Correspondingly, the invention also provides a similarity detection device, which comprises:
the acquisition unit is used for acquiring two groups of detection data, the detection data are used for representing the properties of the product, and the detection data conform to the log-normal distribution;
the establishing unit is used for establishing a linear regression model corresponding to the lognormal distribution function of each group of detection data;
the calculation unit is used for calculating the error square sum and the error mean square corresponding to the linear regression model of each group of detection data;
the setting unit is used for setting a confidence band corresponding to a linear regression model of each group of detection data, and the confidence band is associated with the calculated mean square error;
and the determining unit is used for determining that the two groups of detection data are similar if the linear regression model of each group of detection data is in a confidence band corresponding to the linear regression model of the other group of detection data.

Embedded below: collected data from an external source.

theorem Only.dropParts (h : Only pt z s) (k : Domain) (hp : Allow pt [.dies, .tables, .ctxs, .engs, .queues, .streams,
    .issued, .accepted, .failed, .seenIssued, .seenFailed, .nextTag, .fences, .rdReqs, .hosts, .ptp, .fus, .ldg,
    .boot, .tshadow, .landed, .recov]) : Only pt z (State.dropParts s k) := by
  obtain ⟨q0, q1, q2, q3, q4, q5, q6, q7, q8, q9, q10, q11, q12, q13, q14, q15, q16, q17, q18, q19, q20, q21, -⟩ := hp
  unfold State.dropParts
  repeat' first
    | (with_reducible first | assumption | exact Allow.nil | apply Allow.cons | apply Only.ite)
    | refine Only.of_eq (by assumption) ?_ | split | dsimp only
    | (with_reducible apply Only.mk_same) <;> first | with_reducible exact .inr (by assumption) | with_reducible exact .inl rfl | exact .inl rfl | skip

theorem Only.domainOff (h : Only pt z s) (k : Domain) (hp : Allow pt [.resv, .shadow, .inForce, .dies, .links,
    .tables, .mem, .poison, .ctxs, .engs, .queues, .streams, .issued, .accepted, .failed, .seenIssued, .seenFailed,
    .nextTag, .fences, .rdReqs, .hosts, .ptp, .fus, .ldg, .boot, .tshadow, .landed, .recov]) (hr : AnyReg pt) : Only
    pt z (State.domainOff s k) := by
  obtain ⟨q0, q1, q2, q3, q4, q5, q6, q7, q8, q9, q10, q11, q12, q13, q14, q15, q16, q17, q18, q19, q20, q21, q22, q23, q24, q25, q26, q27, -⟩ := hp
  unfold State.domainOff
  repeat' first
    | intro _
    | (with_reducible first | assumption | exact Allow.nil | apply Only.foldl | apply Only.ite
                            | apply Only.dropRegs | apply Only.dropParts | apply Only.setLink | apply Only.setF)
    | exact hr _ | exact hr.group rfl | with_reducible apply Allow.cons | refine Only.of_eq (by assumption) ?_ | split | dsimp only
    | (with_reducible apply Only.mk_same) <;> first | with_reducible exact .inr (by assumption) | with_reducible exact .inl rfl | exact .inl rfl | skip

theorem Only.showLedgerOnly (h : Only pt z s)  (hp : Allow pt [.ofReg .pwr Reg.PWR_STATUS_LEDGER_ONLY]) : Only pt z
    (State.showLedgerOnly s) := by
  obtain ⟨q0, -⟩ := hp
  unfold State.showLedgerOnly
  repeat' first
    | (with_reducible first | assumption | exact Allow.nil | apply Allow.cons | apply Only.ite
                            | apply Only.setF)
    | refine Only.of_eq (by assumption) ?_ | split | dsimp only

theorem Only.allOffBut (h : Only pt z s) (keep : List Domain) (hp : Allow pt [.resv, .shadow, .inForce, .dies, .links,
    .tables, .mem, .poison, .ctxs, .engs, .queues, .streams, .issued, .accepted, .failed, .seenIssued, .seenFailed,
    .nextTag, .fences, .rdReqs, .hosts, .ptp, .fus, .ldg, .boot, .tshadow, .landed, .recov]) (hr : AnyReg pt) : Only
    pt z (State.allOffBut s keep) := by
  obtain ⟨q0, q1, q2, q3, q4, q5, q6, q7, q8, q9, q10, q11, q12, q13, q14, q15, q16, q17, q18, q19, q20, q21, q22, q23, q24, q25, q26, q27, -⟩ := hp
  unfold State.allOffBut
  repeat' first
    | intro _
    | (with_reducible first | assumption | exact Allow.nil | apply Only.foldl | apply Only.ite
                            | apply Only.domainOff | apply Only.showLedgerOnly)
    | exact hr _ | exact hr.group rfl | with_reducible apply Allow.cons | refine Only.of_eq (by assumption) ?_ | split | dsimp only
    | (with_reducible apply Only.mk_same) <;> first | with_reducible exact .inr (by assumption) | with_reducible exact .inl rfl | exact .inl rfl | skip

theorem Only.showReserve (h : Only pt z s)  (hp : Allow pt [.ofReg .pwr Reg.PWR_RESERVE,
    .ofReg .pwr Reg.PWR_RESERVE_FLOORS]) : Only pt z (State.showReserve s) := by
  obtain ⟨q0, q1, -⟩ := hp
  unfold State.showReserve
  repeat' first
    | (with_reducible first | assumption | exact Allow.nil | apply Allow.cons | apply Only.ite
                            | apply Only.setF)
    | refine Only.of_eq (by assumption) ?_ | split | dsimp only

theorem Only.setPow (h : Only pt z s) (d : Die) (p : PowerSt) (hp : Allow pt [.dies]) : Only pt z (State.setPow s d p)
    := by
  obtain ⟨q0, -⟩ := hp
  unfold State.setPow
  repeat' first
    | (with_reducible first | assumption | exact Allow.nil | apply Allow.cons | apply Only.ite
                            | apply Only.setDie)
    | refine Only.of_eq (by assumption) ?_ | split | dsimp only
    | (with_reducible apply Only.mk_same) <;> first | with_reducible exact .inr (by assumption) | with_reducible exact .inl rfl | exact .inl rfl | skip

theorem Only.showHeld (h : Only pt z s) (d : Die) (hp : Allow pt [.ofReg .pwr Reg.PWR_DIE_A_HELD]) : Only pt z
    (State.showHeld s d) := by
  obtain ⟨q0, -⟩ := hp
  unfold State.showHeld
  repeat' first
    | (with_reducible first | assumption | exact Allow.nil | apply Allow.cons | apply Only.ite
                            | apply Only.setF)
    | refine Only.of_eq (by assumption) ?_ | split | dsimp only

theorem Only.refusePwr (h : Only pt z s) (rc : Nat) (hg0 : Allow pt evtRegs) (hg1 : Allow pt refusalRegs) (hp : Allow
    pt [.dies, .ofReg .pwr Reg.PWR_STATUS_REASON, .ofReg .pwr Reg.PWR_STATUS_REFUSED]) : Only pt z (State.refusePwr s
    rc) := by
  obtain ⟨q0, q1, q2, -⟩ := hp
  unfold State.refusePwr
  repeat' first
    | (with_reducible first | assumption | exact Allow.nil | apply Allow.cons | apply Only.ite
                            | apply Only.refuse)
    | (show pt (Field.ofReg _ _) = true; assumption) | refine Only.of_eq (by assumption) ?_ | split | dsimp only

theorem Only.budgetWrite (h : Only pt z s) (w : Nat) (hg0 : Allow pt evtRegs) (hg1 : Allow pt refusalRegs) (hp : Allow
    pt [.dies, .ofReg .pwr Reg.PWR_BUDGET, .ofReg .pwr Reg.PWR_STATUS_REASON, .ofReg .pwr Reg.PWR_STATUS_REFUSED]) :
    Only pt z (State.budgetWrite s w) := by
  obtain ⟨q0, q1, q2, q3, -⟩ := hp
  unfold State.budgetWrite
  repeat' first
    | (with_reducible first | assumption | exact Allow.nil | apply Allow.cons | apply Only.ite | apply Only.setF
                            | apply Only.refusePwr)
    | refine Only.of_eq (by assumption) ?_ | split | dsimp only

theorem Only.takeReport (h : Only pt z s) (code : Nat) (r : Report) (hp : Allow pt [.reports,
    .ofReg .pwr Reg.PWR_DIE_B_DEMAND, .ofReg .pwr Reg.PWR_DIE_B_MEAS]) : Only pt z (State.takeReport s code r) := by
  obtain ⟨q0, q1, q2, -⟩ := hp
  unfold State.takeReport
  repeat' first
    | (with_reducible first | assumption | exact Allow.nil | apply Allow.cons | apply Only.ite
                            | apply Only.setF)
    | refine Only.of_eq (by assumption) ?_ | split | dsimp only
    | (with_reducible apply Only.mk_same) <;> first | with_reducible exact .inr (by assumption) | with_reducible exact .inl rfl | exact .inl rfl | skip

theorem Only.takeBudget (h : Only pt z s) (e : LinkEnd) (box : Nat) (hp : Allow pt [.dies, .links, .reports,
    .ofReg .pwr Reg.PWR_DIE_B_DEMAND, .ofReg .pwr Reg.PWR_DIE_B_MEAS]) : Only pt z (State.takeBudget s e box) := by
  obtain ⟨q0, q1, q2, q3, q4, -⟩ := hp
  unfold State.takeBudget
  repeat' first
    | (with_reducible first | assumption | exact Allow.nil | apply Allow.cons | apply Only.ite
                            | apply Only.sbSend | apply Only.takeReport | apply Only.setPow)
    | refine Only.of_eq (by assumption) ?_ | split | dsimp only
    | (with_reducible apply Only.mk_same) <;> first | with_reducible exact .inr (by assumption) | with_reducible exact .inl rfl | exact .inl rfl | skip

Compared with the prior art, the similarity detection method and the similarity detection device have the following advantages: because a strict similarity rule is set, namely the linear regression models of each group of detection data are required to be respectively in the corresponding confidence bands of the linear regression models of the other group of detection data, the accuracy of similarity detection can be ensured even if the number of each group of detection data is less than 30. In addition, in the production process, by applying the similarity detection method and the similarity detection device, the number of each group of detection data can be less than 30, so that the cost and time consumed for obtaining the detection data can be saved, the test cost in the production process can be further reduced, and the test period in the production process can be shortened.
Detailed Description
According to the embodiment of the invention, Confidence Bands (CB) are set for the linear regression models of the detection data, and the similarity of two groups of detection data is determined according to the set similarity rule that the linear regression model of each group of detection data is in the Confidence Band corresponding to the linear regression model of the other group of detection data.
Fig. 1 is a flowchart of a similarity detection method for detecting similarity of properties of a product according to an embodiment of the present invention, including the steps of:
step S11, two sets of detection data are obtained, the detection data conform to Lognormal Distribution (Lognormal Distribution). The acquired detection data is used for characterizing the properties of the product.
Step S12, a linear regression (regression line) model corresponding to the lognormal distribution function of each group of the detection data is established.
Step S13, calculating Sum of Squared Errors (SSE) and Mean Square Error (MSE) corresponding to the linear regression model of each group of detection data.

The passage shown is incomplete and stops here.